The curriculum of Vacation Liberty School is a veritable repository of “Christian nation” memes that have proliferated on the internet. The political content of the curriculum is not hard to find. It states explicitly that the Constitution is based on “Judeo-Christian truths.” It teaches that the Jamestown colony failed because it practiced “secular communism,” and that the Plymouth colony also failed because it mistakenly thought that merely “interjecting Christianity into the communist model” would help it avoid Jamestown’s failings. Plymouth only succeeded by “giving each family private property.”
One of its exercises is a recreation of a 1746 incident when a French fleet threatened Boston. A teacher playing Thomas Prince leads the students in prayer and “call[s] upon God to bring a storm and wipe out the ships,” whereupon their prayers are answered, showing God’s special protection of America. The lesson then connects the site of Prince’s prayer, the Old South Church, to Samuel Adams and thus to the American Revolution. It trumpets the role of the “Black Robe Brigade,” putting ministers at the center of the revolution while ignoring the fact that Christian ministers could be found on both sides of the conflict.
This is an incredible distortion of American history, and it highlights a tremendous irony: by adopting this explicitly religious model of instruction, adapting it to U.S. history, and holding the event in Christian churches, the Christian right in the U.S. is doing precisely what it accuses Islam of doing: taking places of worship and turning them into vehicles for political indoctrination. No wonder they assume that the proposed Islamic center would do the same.
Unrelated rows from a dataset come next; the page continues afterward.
/-- The register fields, in the order of their chapters. -/
inductive Reg where
  -- spec/00_scope.md Table SC-7
  | GLOBAL_ID_PART
  | GLOBAL_ID_STEP_MAJ
  | GLOBAL_ID_STEP_MIN
  | GLOBAL_ID_DEVID
  | GLOBAL_ID_ROLE
  -- spec/01_architecture.md Table AR-11
  | GLOBAL_CAP_MILLS
  | GLOBAL_CAP_WL_PORTS
  | GLOBAL_CAP_CW_PORTS
  | GLOBAL_CAP_KERB_UNITS
  | GLOBAL_CAP_NCC
  -- spec/01_architecture.md Table AR-12
  | GLOBAL_AVAIL_MILLS_LIVE
  | GLOBAL_AVAIL_TES_LIVE
  | GLOBAL_AVAIL_NCC_LIVE
  -- spec/17_host_and_memory.md Table HM-7
  | HL_LINK_SPEED
  | HL_LINK_WIDTH
  | HL_LINK_L2
  | HL_FWWR_CNT
  | HL_FWWR_VALID
  | HL_FWWR_FN
  | HL_FWWR_ADDR
  | HL_BADWR
  | HL_VFRO
  | HL_GATED
  | HL_POISON
  | HL_DMA_ERR
  | HL_L2_RDY
  -- spec/17_host_and_memory.md Table HM-8
  | MEM_CFG_RATE
  | MEM_CFG_CAP
  | MEM_CFG_RANKS
  | MEM_STAT_STATE
  | MEM_STAT_SPUR
  | MEM_STAT_OWNED
  | MEM_STAT_ENC
  | MEM_STAT_MR4
  | MEM_CNT
  -- spec/20_electrical_and_package.md Table EP-17
  | THERM_TEMP
  | THERM_MAX
  | THERM_MAX_SENSOR
  | THERM_PEAK
  -- spec/02_time_base.md Table TB-7
  | TIME_RAW_HI
  | TIME_SNAP_GO
  | SNAP_RAW_LO
  | SNAP_RAW_HI
  | SNAP_SEC_LO
  | SNAP_SEC_HI
  | SNAP_NS
  | SNAP_FRAC
  | TIME_RATE
  | TIME_RATE_X
  | TIME_SLEW
  | TIME_RC_HI
  | REF_DEV_A
  | REF_DEV_B
  | REF_DEV_AB
  | ETH0_ASYM_IN
  | ETH0_ASYM_OUT
  | TRIG_START_LO
  | TRIG_START_HI
  | TRIG_PERIOD
  | TRIG_WIDTH
  | TRIG_COUNT
  | TRIG_CTRL_EN
  | TRIG_CTRL_MODE
  | TRIG_CTRL_POL
  | TRIG_CTRL_LATE
  | TRIG_CTRL_CFGERR
  | TRIG_LAST_LO
  | TRIG_LAST_HI
  | TRIG_MISS
  -- spec/02_time_base.md Table TB-8
  | TIME_CMD_OP
  | TIME_CMD_SLEW_PPM
  -- spec/02_time_base.md Table TB-9
  | TIME_STAT_TQ
  | TIME_STAT_REFSEL
  | TIME_STAT_REF_NONE
  | TIME_STAT_GRADE_A
  | TIME_STAT_GRADE_B
  | TIME_STAT_LOS_A
  | TIME_STAT_LOS_B
  | TIME_STAT_DRIFT_TREND
  | TIME_STAT_DRIFT_SEEN
  | TIME_STAT_STEP_REFUSED
  | TIME_STAT_TIME_NEG
  | TIME_STAT_REF_DISAGREE
  | TIME_STAT_SWITCHED
  -- spec/02_time_base.md Table TB-10
  | REF_CTRL_PREF
  | REF_CTRL_AUTO
  | PTP_STAT_PORT_STATE
  | PTP_STAT_DISCARD
  | TXTS_STAT_OVF
  | TXTS_STAT_OVF_CNT
  | TXTS_POP
  -- spec/15_power.md Table PW-11
  | PM_TARGET_STATE
  | PM_TARGET_QOFF
  | PM_TARGET_SPORTS
  | PM_TARGET_UNUSED
  | PM_STATUS_CUR
  | PM_STATUS_TGT
  | PM_STATUS_PEND
  | PM_STATUS_PEND_V
  | PM_STATUS_BUSY
  | PM_STATUS_PNR
  | PM_STATUS_LAST
  | PM_STATUS_DOM_ON
  | PM_WAKE_STATE
  | PM_WAKE_QOFF
  | PM_WAKE_SPORTS
  | PM_WAKE_UNUSED
  | PM_WAKE_CFG_EN
  | PM_WAKE_CFG_REPLAY
  | PM_WAKE_SRC_LATCHED
  | PM_WAKE_SRC_FIRST
  | PM_WAKE_TIME_LO
  | PM_WAKE_TIME_HI
  | PM_AON_CFG_REFS
  | PM_AON_CFG_WL_WAKE
  | PM_AON_CFG_CW_WAKE
  | PM_AON_CFG_TMAX
  | PM_AON_EST
  | PM_MON_BOW
  | PM_MON_BOW_SEEN
  | PM_MON_BOW_HOLD
  | PM_RAIL_EN
  | PM_RAIL_BUS
  | PM_RAIL_ADDR
  | PM_RAIL_SEL
  | PM_REGSTAT_FAIL
  | PM_REGSTAT_FAULT
  | PM_RES_S_HI
  | PM_RES_TRANS_HI
  | PM_RES_D_HI
  | PM_ENTRIES
  | PM_ABORTS
  -- spec/16_reset_and_persistence.md Table RP-10
  | RST_CAUSE_LAST
  | RST_CAUSE_SEEN
  | RST_CAUSE_S_LOST
  | RST_CAUSE_BOOT_B
  | RST_CAUSE_FAILS
  | RST_CTRL_SOFT
  | RST_DOM_DOMAIN
  | RST_DOM_GO
  | RST_DOM_ERR
  | RST_WDT_PERIOD
  | RST_WDT_EN
  | RST_WDT_KICK
  | RST_COUNT
  | BOOT_STAT_DIR_BAD
  | BOOT_STAT_IMG_BAD
  -- spec/16_reset_and_persistence.md Table RP-11
  | FUSE_STAT_SEC_MARG
  | FUSE_STAT_FUSE_DRIFT
  | FUSE_STAT_NS_FIRST
  | FUSE_STAT_NS_COUNT
  | FUSE_STAT_DRIFT_WORD
  | FUSE_TEMP_TCOLD
  | FUSE_TEMP_TWARM
  | FUSE_RD_WORD
  | CAL_STAT_ACTIVE
  | CAL_STAT_PARTIAL
  | CAL_STAT_SEQ_TIE
  | CAL_STAT_TRIM_PEND
  | CAL_STAT_BUSY
  | CAL_STAT_STEP
  | CAL_STAT_OUT
  | CAL_SEQ
  | HU_CFG_CAP
  | HU_CFG_DIV
  | HU_CFG2_VMIN
  | HU_CFG2_PSTORE
  | HU_CFG3_MARGIN
  | HU_MEAS_CODE
  | HU_ENERGY_E
  | HU_ENERGY_E_REQ
  -- spec/19_faults_and_recovery.md Table FR-8
  | ERR_POP_VALID
  | ERR_POP_LEFT
  | ERR_STAT_OVF
  | ERR_OVF_CNT
  | ERR_EPOCH
  | ERR_FAULT_CODE
  | ERR_FAULT_FAULTS
  | ERR_REC
  -- spec/19_faults_and_recovery.md Table FR-9
  | ERR_DEVFAULT_ISLAND
  | ERR_DEVFAULT_CAUSE
  -- spec/11_kerb_and_deadlines.md Table KB-6
  | KRB_ARM_ARM
  | KRB_ARM_ERR
  | KRB_CFGCRC
  | KRB_STAT_ARMED
  | KRB_STAT_FAULT
  | KRB_STAT_RUN
  | KRB_STAT_SLOWOUT
  | KRB_STAT_ZG_STOP
  | KRB_STAT_ZG_SLOW
  | KRB_STAT_MASK_ON
  | KRB_CAUSE
  | KRB_CAUSE_SEEN
  | KRB_FAULT_CODE
  | KRB_FAULT_UNIT
  | KRB_RESET
  | KRB_OUT_SSTOP_COVER
  | KRB_OUT_SLOW_COVER
  | KRB_OUT_MANUAL
  | KRB_OUT_DT_W
  | KRB_FB_FBA_EN
  | KRB_FB_FBB_EN
  | KRB_FB_POL
  | KRB_FB_T
  | KRB_ESTOP_FILT
  | KRB_ESTOP_DISC
  | KRB_SLOT_TO
  | KRB_MASK_SRC
  | KRB_MASK_EN
  | KRB_MASK_PAD
  | KRB_MASK_AGE
  | KRB_TOOL_CLASS
  | KRB_TOOL_VARIANT
  | KRB_CNT
  | ZONE_TH_STOP
  | ZONE_TH_SLOW
  | ZONE_BW
  | ZONE_ZG
  | ZONE_MASKABLE
  | ZONE_LOSS
  | ZONE_EN
  | ZONE_HOLD
  | ZONE_COUNT
  | ZR_X0
  | ZR_X1
  | ZR_ZONE
  | ZR_EN
  | ZR_Y0
  | ZR_Y1
  | ZR_SLOT
  | AP_ZA
  | AP_ZB
  | AP_ACT
  | AP_EN
  | AP_T
  | VS_MASK
  | VS_SPUR
  | VS_MINACT
  | VS_EN
  | VS_MAXAGE
  | LATCH_VERDICT
  | LATCH_REASON
  | LATCH_LATE_SEEN
  | LATCH_WIN
  | KRB_LATELOG
  | DL_LO
  | DL_HI
  | SLOT_WIN
  | SLOT_CTRL_ARM
  | SLOT_CTRL_ACT
  | SLOT_CTRL_VSET
  | SLOT_CTRL_SPUR
  | SLOT_CTRL_STATE
  | SLOT_CTRL_GEN
  -- spec/14_causeway_cascade.md Table CW-10
  | AGG_MAP
  | AGG_EN
  | AGG_TO
  | AGG_LOST
  -- spec/03_wayline_link.md Table WL-9
  | WL_CTRL_EN
  | WL_CTRL_POS_MODE
  | WL_CTRL_AUTO_SPLICE
  | WL_CTRL_SPLICE_PERIOD
  | WL_STAT_STATE
  | WL_STAT_HEADS
  | WL_STAT_RING_BREAK
  | WL_STAT_RING_OVER
  | WL_STAT_HEAD_LOST
  | WL_STAT_SPLICE_FAIL
  | WL_STAT_UNBOUND
  | WL_LOOP_L
  | WL_LOOP_CORR_RET
  | WL_CABLE
  | WL_ASYM_IN
  | WL_ASYM_OUT
  | WL_LIVE
  | WL_QUOTA_SUM
  | WL_SEGDLY
  | WL_CNT
  -- spec/03_wayline_link.md Table WL-11
  | HT_STATE
  | HT_SERIAL_LO
  | HT_SERIAL_HI
  | HT_BIND_LO
  | HT_BIND_HI
  | HT_QUOTA
  | HT_WMDLY
  | HT_GEOM_W
  | HT_GEOM_H
  -- spec/05_carding_and_queues.md Table CD-5
  | CARD_CTRL_KCOPY_RAW
  | CARD_CTRL_BAF_WARM
  | CARD_STAT_HOTPIX_PORT_OVF
  | CARD_TBL_USED
  | CARD_CNT
  | SLOT_ROUTE_EQ
  | SLOT_ROUTE_EN
  | SLOT_BAF_EN
  | SLOT_BAF_BLK
  | SLOT_BAF_MIN
  | SLOT_BAF_WIN
  | SLOT_RECT_EN
  | SLOT_RECT_G
  | SLOT_ROI_X0
  | SLOT_ROI_X1
  | SLOT_ROI_Y0
  | SLOT_ROI_Y1
  | SLOT_DEC_SP
  | SLOT_DEC_N
  | SLOT_STAT_UNF
  -- spec/05_carding_and_queues.md Table CD-6
  | EQ_CFG_EN
  | EQ_CFG_CLASS
  | EQ_CFG_LOG2N
  | EQ_CFG_BASE
  | EQ_CTRL_RESET
  | EQ_SKIP_GO
  | EQ_WP
  | EQ_RP
  | EQ_DROPS
  | EQ_CE
  | EQ_UE
  | EQ_RESETS
  | EQ_SKIPPED
  -- spec/06_fuller_surfaces.md Table FU-6
  | FUL_CTRL_EN
  | FUL_STAT_FOREIGN_READ
  | NAP_PART_FIRST
  | NAP_PART_COUNT
  | FUL_CNT
  | SUB_SLOT
  | SUB_KIND
  | SUB_BINS
  | SUB_Q
  | SUB_DEC
  | SUB_DMAX
  | SUB_AUTO_DEC
  | SUB_WIN
  | SUB_EN
  | SUB_TAIL
  | SUB_HALO
  | SUB_WCLOSE
  | SUB_PRIO
  | SUB_NAP_OFF
  | SUB_MS
  | SUB_FEAT_MS
  | SUB_CORNER_EN
  | SUB_FLOW_EN
  | SUB_FLOW_EGO
  | SUB_FLOW_R
  | SUB_ARC3_MIN
  | SUB_ARC3_SPAN
  | SUB_ARC4_MIN
  | SUB_ARC4_SPAN
  | SUB_FLOW_WIN
  | SUB_FLOW_MIN
  | SUB_FLOW_RES
  | SUB_DEC_USED
  | SUB_WIN_NUM
  | SUB_DIRTY_CNT
  | SUB_FLAGS
  | SUB_LATE_REC
  | FUL_LUT
  -- spec/10_fusion_and_tracking.md Table FT-6
  | CAL_FX
  | CAL_FY
  | CAL_CX
  | CAL_CY
  | CAL_BR
  | CAL_BT
  | CAL_RAW
  | CAL_MOUNT
  | CAL_UDLUT
  | CAL_BGD
  | EGO_CTRL_EN
  | EGO_CTRL_CLR
  | EGO_CTRL_XCHK_EN
  | EGO_CTRL_XCHK_SRC
  | EGO_STAT_STATE
  | EGO_STAT_SUPPORT
  | EGO_TWIST
  | EGO_DRIFT_MM
  | EGO_MIN
  | EGO_CONV
  | EGO_GATE
  | EGO_HUB
  | EGO_RES
  | EGO_LIM_A
  | EGO_LIM_T
  | EGO_LEAK
  | XCHK_N
  | XCHK_W
  | XCHK_V
  | PRJ_SPUR
  | AUXF_BR
  | AUXF_BT
  | GRID_CFG_NX
  | GRID_CFG_NY
  | GRID_CFG_NB
  | GRID_CFG_CELL
  | GRID_CFG_FMT
  | GRID_X0
  | GRID_Y0
  | GRID_Z_LO
  | GRID_Z_TOP
  | GRID_COMB_LO
  | GRID_COMB_HI
  | GRID_ADDR
  | GRID_LIST_ADDR
  | GRID_CFG2_NCC
  | GW_WIN
  | GW_DIRTY
  | GW_FLAGS
  | TRK_BASE
  | TRK_COUNT
  | TRK_CFG_NCC
  | TRK_CFG_CLASS_ANY
  | TRK_CONF_M
  | TRK_CONF_N
  | TRK_DEL_MISS
  | TRK_DEL_COAST
  | TRK_Q
  | TRK_R
  | TRK_V0
  | TRK_GATE
  | TRK_BIRTH_SCORE
  | TRK_OUT_ADDR
  | TRK_NEXTID
  | TRK_ID_EXH
  | FT_CNT
  -- spec/08_mills.md Table ML-8
  | MILL_STAT_STATE
  | MILL_STAT_REMOVALS
  | MILL_STAT_TE_LIVE
  | MILL_STAT_SPUR
  | MILL_CTRL_TE_OFF
  | MILL_CTRL_TE_READMIT
  | MILL_CMD_RETEST
  | MILL_CMD_READMIT
  | TE_CAUSE_LO
  | TE_CAUSE_HI
  | TQ_BASE
  | TQ_SIZE
  | TQ_HEAD
  | TQ_TAIL
  | TQ_STATE
  | TQ_CLR
  | TKC
  | TKC_OVF
  | DC_BASE
  | DC_HEAD
  | DC_TAIL
  | DC_ERR
  | MILL_CNT
  -- spec/07_number_formats.md Table NF-9
  | TE_FLAGS_OF
  | TE_FLAGS_UF
  | TE_FLAGS_NX
  | TE_FLAGS_NV
  | TE_FLAGS_NANTILE
  -- spec/07_number_formats.md Table NF-10
  | TE_NANPOS_COL
  | TE_NANPOS_ROW
  | TE_NANPOS_KIND
  | TE_NANPOS_ACC
  | TE_NANPOS_VALID
  | TE_NANTASK_TASK
  -- spec/07_number_formats.md Table NF-11
  | OPCTX_SAT_CNT
  | OPCTX_FLUSH_IN
  | OPCTX_FLUSH_OUT
  | OPCTX_NAN_TILES
  | OPCTX_FLAGS
  -- spec/08_mills.md Table ML-9
  | MQ_OP_TARGET
  | MQ_OP_CUR
  | MQ_OP_BUSY
  | MQ_TEST_PERIOD
  -- spec/09_milestones_and_buffers.md Table MS-7
  | MS_VALUE
  | MS_TARGET
  | MS_CFG_EN
  | MS_CFG_OWNER
  | MS_CFG_SAT
  | MS_CFG_WAITERS
  | MS_FWD_EN
  | MS_FWD_MILL
  | MS_FWD_TKC
  | MS_WQUOTA
  | MS_WUSED
  | MS_CNT
  | EQ_MSBIND_MS
  | EQ_MSBIND_WM
  | EQ_MSBIND_EN
  -- spec/09_milestones_and_buffers.md Table MS-8
  | BP_SHORT_RESV
  | BP_SHORT_MAX
  | BP_LONG_BASE
  | BP_LONG_COUNT
  | BP_LONG_ADDR_LO
  | BP_LONG_ADDR_HI
  | BP_USED_SHORT
  | BP_USED_LONG
  | BP_FREE
  | BP_PTR
  | BP_WAITQ_SHORT
  | BP_WAITQ_LONG
  | BP_CNT
  -- spec/12_mailboxes_and_operators.md Table MB-7
  | MB_CFG_EN
  | MB_CFG_LOC
  | MB_CFG_SQ_LOG2
  | MB_CFG_CQ_LOG2
  | MB_CFG_IRQ_ALL
  | MB_CFG_VEC
  | MB_SQ_BASE_LO
  | MB_SQ_BASE_HI
  | MB_CQ_BASE_LO
  | MB_CQ_BASE_HI
  | MB_SQ_DB
  | MB_CQ_DB
  | MB_SQ_HEAD
  | MB_SQ_TAIL
  | MB_CQ_TAIL
  | MB_CQ_HEAD
  | MB_STAT_STATE
  | MB_STAT_DB_ERR
  | MB_STAT_FETCH_ERR
  | MB_STAT_LEAKED
  | MB_CNT
  -- spec/12_mailboxes_and_operators.md Table MB-8
  | NGX_VER
  | NGX_IF
  | NGX_STATE
  | NGX_BUILD
  | NGX_CORES_LIVE
  | NGX_CORES_MIG
  -- spec/13_spurs_and_security.md Table SP-11
  | SPUR_STATE
  | SPUR_TDI
  | SPUR_STREAM
  | SPUR_QUADS
  | SPUR_RES_CH
  | SPUR_RES_WL
  | SPUR_EQ
  | ISO_CNT
  | ISO_FAULT_N
  | SPUR_GRANT
  | SIGNER_HASH
  -- spec/13_spurs_and_security.md Table SP-12
  | SEC_STAT_QUARANTINE
  | SEC_STAT_KEYS_READY
  | SEC_STAT_KIT_PRESENT
  | SEC_STAT_CW_POLICY
  | SEC_STAT_DBG_OPEN
  | SEC_STAT_CERT_BAD
  | SEC_SERIAL_LO
  | SEC_SERIAL_HI
  | SEC_KIT_ID_LO
  | SEC_KIT_ID_HI
  | SEC_KIT_SIZE
  | SEC_LV_LOCKVIOL
  | SEC_LV_REQ
  | SEC_LV_ADDR
  | SEC_LV_CNT
  | ISO_LOG_LO
  | ISO_LOG_HI
  | ISO_OVF
  -- spec/14_causeway_cascade.md Table CW-9
  | CW_CFG_EN
  | CW_CFG_PAIR
  | CW_CFG_AUTO_JOIN
  | CW_CFG_SPLICE_PERIOD
  | CW_CFG_CAL_BITS
  | CW_CFG_CAL_BITS_BATCH
  | CW_CFG_CAL_PERIOD
  | CW_STAT_STATE
  | CW_STAT_RING_BREAK
  | CW_STAT_ROLE_CONFLICT
  | CW_STAT_DEVID_DUP
  | CW_STAT_STRAP_ERR
  | CW_STAT_NOT_KIT_UP
  | CW_STAT_PLAIN
  | CW_STAT_PORT_FAIL
  | CW_STAT_CAL_FAIL
  | CW_STAT_TRIM_WARN
  | CW_STAT_N_DEV
  | CW_HOP_WIDTH
  | CW_HOP_MASK
  | CW_HOP_GOOD
  | CW_HOP_LMV
  | CW_HOP_PEER
  | CW_HOP_ENC
  | CW_LOOP_L
  | CW_LOOP_CORR_RET
  | CW_CABLE
  | CW_THETA
  | CW_SEGDLY
  | CW_ASYM_IN
  | CW_ASYM_OUT
  | CW_MAP
  | CW_EXPORT_MB
  | CW_EXPORT_BASE
  | CW_EXPORT_SIZE
  | CW_LANE_IN
  | CW_LANE_OUT
  | CW_CNT
  -- spec/18_aux_signals.md Table AX-6
  | SPI_CFG_EN
  | SPI_CFG_MODE
  | SPI_CFG_CLKDIV
  | SPI_CFG_LEN
  | SPI_CFG_KIND
  | SPI_CFG_CMDLEN
  | SPI_CFG_STAMP
  | SPI_CFG_TRIG
  | SPI_CMD0
  | SPI_CMD1
  | SPI_DLY
  | SPI_CNT
  | I3C_CFG_EN
  | I3C_CFG_RATE
  | I3C_CFG_LEGACY_1M
  | I3C_DEV_SA
  | I3C_DEV_DA
  | I3C_DEV_LEGACY
  | I3C_DEV_LEN
  | I3C_DEV_KIND
  | I3C_DEV_ACQ
  | I3C_DEV_TRIG
  | I3C_DEV_REG
  | I3C_DEV_DLY
  | CH_CFG_SRC
  | CH_CFG_OFS
  | CH_CFG_WIDTH
  | CH_CFG_SGN
  | CH_CFG_BE
  | CH_CFG_LOG2M
  | CH_CFG_STEP
  | CH_CFG_SPUR
  | CH_CFG_EN
  | CH_PERIOD
  | CH_SCALE
  | CH_POP
  | CH_STAT_OVF_CNT
  | GPIO_DIR
  | GPIO_OUT
  | GPIO_IN
  | GPIO_EDGE
  | GPIO_WAKE
  | GPIO_FILT
  | GPIO_POP
  | GPIO_OVF
  | ETH_CFG_MODE
  | ETH_CFG_AN_EN
  | ETH_IP
  | ETH_STAT_LINK
  | ETH_STAT_MOD_ABS
  | ETH_STAT_LOS
  | ETH_STAT_TX_FAULT
  | ETH_MAC_LO
  | ETH_MAC_HI
  | ETH_DISCARD
  | AUXEV_POP
  | AUXEV_OVF
  | STRAP_LIVE
  | STRAP_UNSTABLE
  | STRAP_CHG
  | XSPI_SFDP_BAD
  | TAP_REFUSED
  -- spec/04_module_identity.md Table ID-8
  | HB_CFG_EN
  | HB_CFG_MOD
  | HB_CFG_OPT
  | HB_CFG_SEL
  | HB_CFG_POLL
  | HB_CFG_TXLVL
  | HB_CFG_RESUME
  | HB_STAT_STATE
  | HB_STAT_ANT_FAULT
  | HB_STAT_MULTI
  | HB_STAT_MASK_LIVE
  | HB_STAT_UNLISTED
  | HB_STAT_HOTPIX_OVF
  | HB_UID_LO
  | HB_UID_HI
  | HB_TOOL_CLASS
  | HB_TOOL_VARIANT
  | HB_ANT
  | ID_OP_RESULT
  | ID_OP_OUTCOME
  | ID_OP_RESTARTS
  | ID_OP_SLOT
  | ID_OP_SEQ
  | ID_CNT
deriving DecidableEq, Repr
This projection is no accident. Much as they might deny it, American Christianists have some things in common with radical Islamists. Both reject the separation of church and state, and both see secular American society as plagued by moral degeneration. Two days after 9/11, Jerry Falwell blamed “the pagans, and the abortionists, and the feminists, and the gays and the lesbians who are actively trying to make that an alternative lifestyle, the ACLU, the People for the American Way—all of them who have tried to secularize America—I point the finger in their face and say ‘you helped this happen.'” And Pat Robertson sat there and agreed.
More recently, in reaction to the California gay marriage decision, columnist and former vice-president of the Moral Majority Cal Thomas wrote: “Muslim fanatics who wish to destroy us are correct in their diagnosis of our moral rot…. While their solution—Sharia law—is wrong, they are not wrong about what ails us.” Thomas doesn’t say what the right solution is, but it doesn’t seem a stretch to suggest that, for him, it is Biblical law. His problem is not with religious law, as long as it is the right religious law.
When people react with such vehemence against the building of mosques, they are revealing far more about themselves than about Muslims. They are projecting their own theocratic political vision onto their perceived enemies. While I’m not suggesting that people like Fischer and Thomas are crypto-terrorists, their ideas are dangerous, fanatical and antithetical to American principles.